HE, GOING AWAY; WE, KEEPING TO HIS WAY!


Ascension Sunday
May 12, 2013

HE, GOING AWAY; WE, KEEPING TO HIS WAY!

From the human viewpoint, Jesus’ death was a failure, a defeat. But God’s viewpoint, not ours, had the final say in the end. He rose from the dead. Today, God puts a definite period to this saga of seeming defeat. He ascends into heaven. In glory. In triumph. In joy. The Gospel of today tells us thus: “They did him homage and then returned to Jerusalem with great joy, and they were continually in the temple praising God.” (Lk 24:53)

This image of disciples going their merry, grateful way is a far cry from the two disciples dejected and destined toward their Emmaus of despondency, no more than 40 days before.

I would like to think of the Ascension of the Lord, among other things, as an image of the Lord’s going away … He takes leave of his beloved disciples. Physically, that is, not not much more. He says good-bye to them, but this is one good-bye that is not associated with sadness, and definitely not one that puts a definitive stop to whatever He taught, shared, lived, and showed.

What did he teach? What did he share, live, and show? Let us hear it direct from him: “Thus it is written that the Christ would suffer and rise from the dead on the third day and that repentance, for the forgiveness of sins, would be preached in his name to all the nations, beginning from Jerusalem.”

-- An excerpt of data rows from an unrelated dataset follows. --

-- ==== Sys2Proof/Laws/Ops.lean ====
section
/-! SUPPORT. One lemma for all each shared operation can do: cells, answers, requests. -/

namespace Sys2Proof.Machine

/-! ### Cells -/

theorem readCell_eq_getElem (f : Frame) {i : Nat} (h : i < 13) : readCell f i = f[i] := by
  simp [readCell, h]

theorem readCell_writeCell (f : Frame) (i j : Nat) (v : Byte) :
    readCell (writeCell f i v) j = if i = j ∧ i < 13 then v else readCell f j := by
  unfold readCell writeCell
  rw [Vector.getElem?_setIfInBounds]
  by_cases hij : i = j
  · subst hij
    by_cases hi : i < 13 <;> simp [hi]
  · simp [hij]

theorem readCell_writeCell_self (f : Frame) {i : Nat} (h : i < 13) (v : Byte) : readCell (writeCell f i v) i = v := by
  simp [readCell_writeCell, h]

theorem readCell_writeCell_ne (f : Frame) {i j : Nat} (h : i ≠ j) (v : Byte) :
    readCell (writeCell f i v) j = readCell f j := by
  simp [readCell_writeCell, h]

/-- Two frames with the same 13 cells are the same. -/
theorem frame_ext {f g : Frame} (h : ∀ i, i < 13 → readCell f i = readCell g i) : f = g := by
  apply Vector.ext
  intro i hi
  have := h i hi
  rwa [readCell_eq_getElem f hi, readCell_eq_getElem g hi] at this

theorem writeCell_readCell (f : Frame) (i : Nat) : writeCell f i (readCell f i) = f := by
  apply frame_ext
  intro j _
  rw [readCell_writeCell]
  split
  · rename_i h; rw [h.1]
  · rfl

theorem writeCell_writeCell (f : Frame) (i : Nat) (u v : Byte) : writeCell (writeCell f i u) i v = writeCell f i v := by
  apply frame_ext
  intro j _
  simp only [readCell_writeCell]
  split <;> rfl

/-! ### Answers -/

/-- `complete` goes on, with the buffer and the response it is given and everything else as before. -/
theorem complete_eq_next {f : Frame} {r : Response} {s t : State} :
    complete f r s = .next t ↔ t = (s.setBuffer f).setResponse (some r) := by
  simp [complete, eq_comm]

/-- `refuse` goes on, with the response REFUSED and everything else as before. -/
theorem refuse_eq_next {s t : State} : refuse s = .next t ↔ t = s.setResponse (some refusedResponse) := by
  simp [refuse, eq_comm]

/-- What giving an answer adds to a finished operation. -/
theorem giveAnswer_eq_next {a : Agent} {o : Result} {t : State} :
    giveAnswer a o = .next t ↔ ∃ s, o = .next s ∧ t = recordAnswer a s := by
  cases o <;> simp [giveAnswer, eq_comm]

theorem giveAnswer_eq_fault {a : Agent} {o : Result} {r : Fault} : giveAnswer a o = .fault r ↔ o = .fault r := by
  cases o <;> simp [giveAnswer]

theorem giveAnswer_eq_refused {a : Agent} {o : Result} {r : Refusal} :
    giveAnswer a o = .refused r ↔ o = .refused r := by
  cases o <;> simp [giveAnswer]

@[simp] theorem recordAnswer_buffer (a : Agent) (s : State) : (recordAnswer a s).buffer = s.buffer := by
  cases a <;> rfl

@[simp] theorem recordAnswer_inbox (a : Agent) (s : State) : (recordAnswer a s).inbox = s.inbox := by
  cases a <;> rfl

@[simp] theorem recordAnswer_response (a : Agent) (s : State) : (recordAnswer a s).response = s.response := by
  cases a <;> rfl

@[simp] theorem recordAnswer_c_answers (s : State) :
    (recordAnswer .c s).answers = s.answers ++ s.response.toList := rfl

@[simp] theorem recordAnswer_t (s : State) : recordAnswer .t s = s := rfl

/-! ### Requests -/

theorem takeRequest_nil {s : State} (h : s.inbox = []) : takeRequest s = none := by
  simp [takeRequest, h]

theorem takeRequest_cons {s : State} {r : Request} {rest : List Request} (h : s.inbox = r :: rest) :
    takeRequest s = some (r, (s.setInbox rest).setResponse none) := by
  simp [takeRequest, h]

end Sys2Proof.Machine
end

Now, this is getting interesting. Is he going away or not? Obviously, he is … to sit at the right hand of the Father, and to prepare a place for us. But will he really go away and be lost, for as they say, “out of sight is out of mind?”

Today’s feast – together with all three readings – show us that he is going away, yes … but there is something that will continue to take place till the end of time. His absence does not mean being totally and fully away and distant from the people that he journeyed with, that he became a man for. His absence, really, is a new form of presence – a presence that now takes place in and through the hearts and minds and hands of us believers and disciples. For God “put all things beneath his feet and gave him as head over all things to the church, which is his body, the fullness of the one who fills all things in every way.”

Ascension has nothing to do with absence, but with presence. In a new way. In a different level. In a new mysterious, but no less real, way.

I would like to think that this is what the Acts of the Apostles is telling us. He may be away, but we are told to keep to his way: “You will receive power when the Holy Spirit comes upon you, and you will be my witnesses in Jerusalem, throughout Judea and Samaria, and to the ends of the earth.”

This is one good-bye that is true to its name – good. This is one parting that entails no permanent departing. This is a taking leave of someone in which no one is asked and expected to leave all hope outside the door. On the contrary, it is a going away, so that we all could keep to his saving and salvific ways, as we journey on toward heaven, our only true home. Amen!